Oxfordshire, 1585:
When Myrrha left Oxford, with her sister's curse nipping at her heels like a small, annoying dog, she went to the place she thought of as her laboratory: a cottage in the village of Eynsham, where the ferns clustered thickly enough to ensure her privacy.
She had used it to study couples in isolation, locking them in and recording how long it took them to claw each other's eyes out – in one case, literally. She supposed she was going there now to study herself. If she had to suffer the indignity of falling in love, she could at least observe the experience.
She could feel it eating away at her, that compulsion for something she couldn't touch or hear or see. Something that wasn't even in the world yet. Perhaps this was what it was like to bear a child. The serene, unfocused love, the knowledge that a creature you had never seen – of whose character you knew nothing – was going to be the sole concern of the rest of your life.
But the man on whom her whole life hinged was less than a foetus – he wouldn't be a foetus for nearly two hundred and seventy years. It wasn't long before it occurred to Myrrha how uncertain it was that she would ever meet him. This incarnation of Eve's had already lasted a long time. She would be cut down soon, just like she always was, and the light would go out on the demon race. They would be plunged into sleep again.
Would he find her? Would he wake her? Would she be like Sleeping Beauty, awoken with a kiss?
Of course not. He was a mortal – and, worse still, a man. He wouldn't know her. His eyes would be forever wandering. So she had to be forever wandering. How did you capture a restless object? By being constantly in motion yourself.
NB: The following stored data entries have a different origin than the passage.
/-- A reduction of tile words: op 0 sum, 1 max, 2 min (08 R170). -/
def reduceTile (tag op : Nat) (ps : List Nat) : Nat × Flags :=
  if tag = 1 then
    let vs := ps.map fp32.value
    let (v, f1) := match op with | 0 => sumF false vs | 1 => extremeF true vs | _ => extremeF false vs
    let (p, f2) := fp32.result .rne false v
    (p, f1.or f2)
  else
    (match op with
      | 0 => patOf 32 ((ps.map (intOf 32 true)).sum)
      | 1 => extremeI true true 32 ps
      | _ => extremeI false true 32 ps, {})

/-- Store reductions of lists of tile words: the word index of each, and its list. -/
def State.storeReductions (s : State) (k : Nat) (ent : Entry) (ts : BitVec 3) (ad : BitVec 4) (op : BitVec 2)
    (l : List (Nat × List (Nat × Bool))) : En Ran := do
  let tt := s.tileTag k ts
  need cTAG (tileTagOk tt)
  let d := ent.areg ad
  s.checkOpnd k true d .write (l.map (fun e => (4 * e.1, 4)))
  need cPOISON (!l.any (fun e => e.2.any (·.2)))
  let out := l.map (fun e => (e.1, reduceTile tt op.toNat (e.2.map (·.1))))
  pure { s := out.foldl (fun s e => s.opPut k d (4 * e.1) (leBytes 4 e.2.1)) s, fl := orAll (out.map (fun e => e.2.2)) }

def State.runTredr (s : State) (k : Nat) (ent : Entry) (ts : BitVec 3) (ad : BitVec 4) (op : BitVec 2) (sh : Shape) : En Ran :=
  s.storeReductions k ent ts ad op ((rowsOf ent.rows sh.m).map (fun i => (i, s.tileRow k ts i sh.n)))

def State.runTredc (s : State) (k : Nat) (ent : Entry) (ts : BitVec 3) (ad : BitVec 4) (op : BitVec 2) (sh : Shape) : En Ran :=
  let rows := (rowsOf ent.rows sh.m).map (fun i => s.tileRow k ts i sh.n)
  s.storeReductions k ent ts ad op
    (if rows = [] then [] else (List.range sh.n).map (fun j => (j, rows.map (fun r => (r[j]?).getD (0, false)))))

/-- TTRANS: an enabled destination row j < N takes column j of the source. -/
def State.runTtrans (s : State) (k : Nat) (ent : Entry) (td ts : BitVec 3) (sh : Shape) : En Ran := do
  let tt := s.tileTag k ts
  need cTAG (tileTagOk tt)
  pure (s.mapTile k td tt (rowsOf ent.rows sh.n) (fun j => (List.range sh.m).map (fun i =>
    (((s.tileRow k ts i (j + 1))[j]?).getD (0, false), {}))))

def State.runTcopy (s : State) (k : Nat) (ent : Entry) (td ts : BitVec 3) (sh : Shape) : En Ran := do
  let tt := s.tileTag k ts
  need cTAG (tileTagOk tt)
  pure (s.mapTile k td tt (rowsOf ent.rows sh.m) (fun i => (s.tileRow k ts i sh.n).map (fun e => (e, {}))))

/-- TCLAMP: MIN(MAX(t, lo), hi) (07 R136, R137). -/
def State.runTclamp (s : State) (k : Nat) (ent : Entry) (td : BitVec 3) (sh : Shape) : En Ran := do
  let tt := s.tileTag k td
  need cTAG (tileTagOk tt)
  let lo := (ent.x 0).toNat % 2 ^ 32
  let hi := (ent.x 1).toNat % 2 ^ 32
  pure (s.mapTile k td tt (rowsOf ent.rows sh.m) (fun i => (s.tileRow k td i sh.n).map (fun e =>
    if tt = 1 then
      let (m, f1) := Fp.minmax true (fp32.value e.1) (fp32.value lo)
      let (r, f2) := Fp.minmax false m (fp32.value hi)
      let (p, f3) := fp32.result .rne false r
      ((p, e.2), (f1.or f2).or f3)
    else
      ((patOf 32 (min (max (intOf 32 true e.1) (intOf 32 true lo)) (intOf 32 true hi)), e.2), {}))))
She needed to find a way to cut herself off from Eve, to stay awake when the others slumbered. And she needed to act quickly. Eve could die at any moment, and Robin Crake would only live once. If she missed him...
That was when Myrrha realized she'd been planning this for centuries. Every book she'd read, every experiment she'd performed, every incantation she'd memorized – it had all been directed to this end. Ever since she had realized that her sister had made her a goddess in form and mind, but not in power, ever since she had realized that she'd been created to help somebody else make sense of the world, she had been planning her rebellion, without even knowing it.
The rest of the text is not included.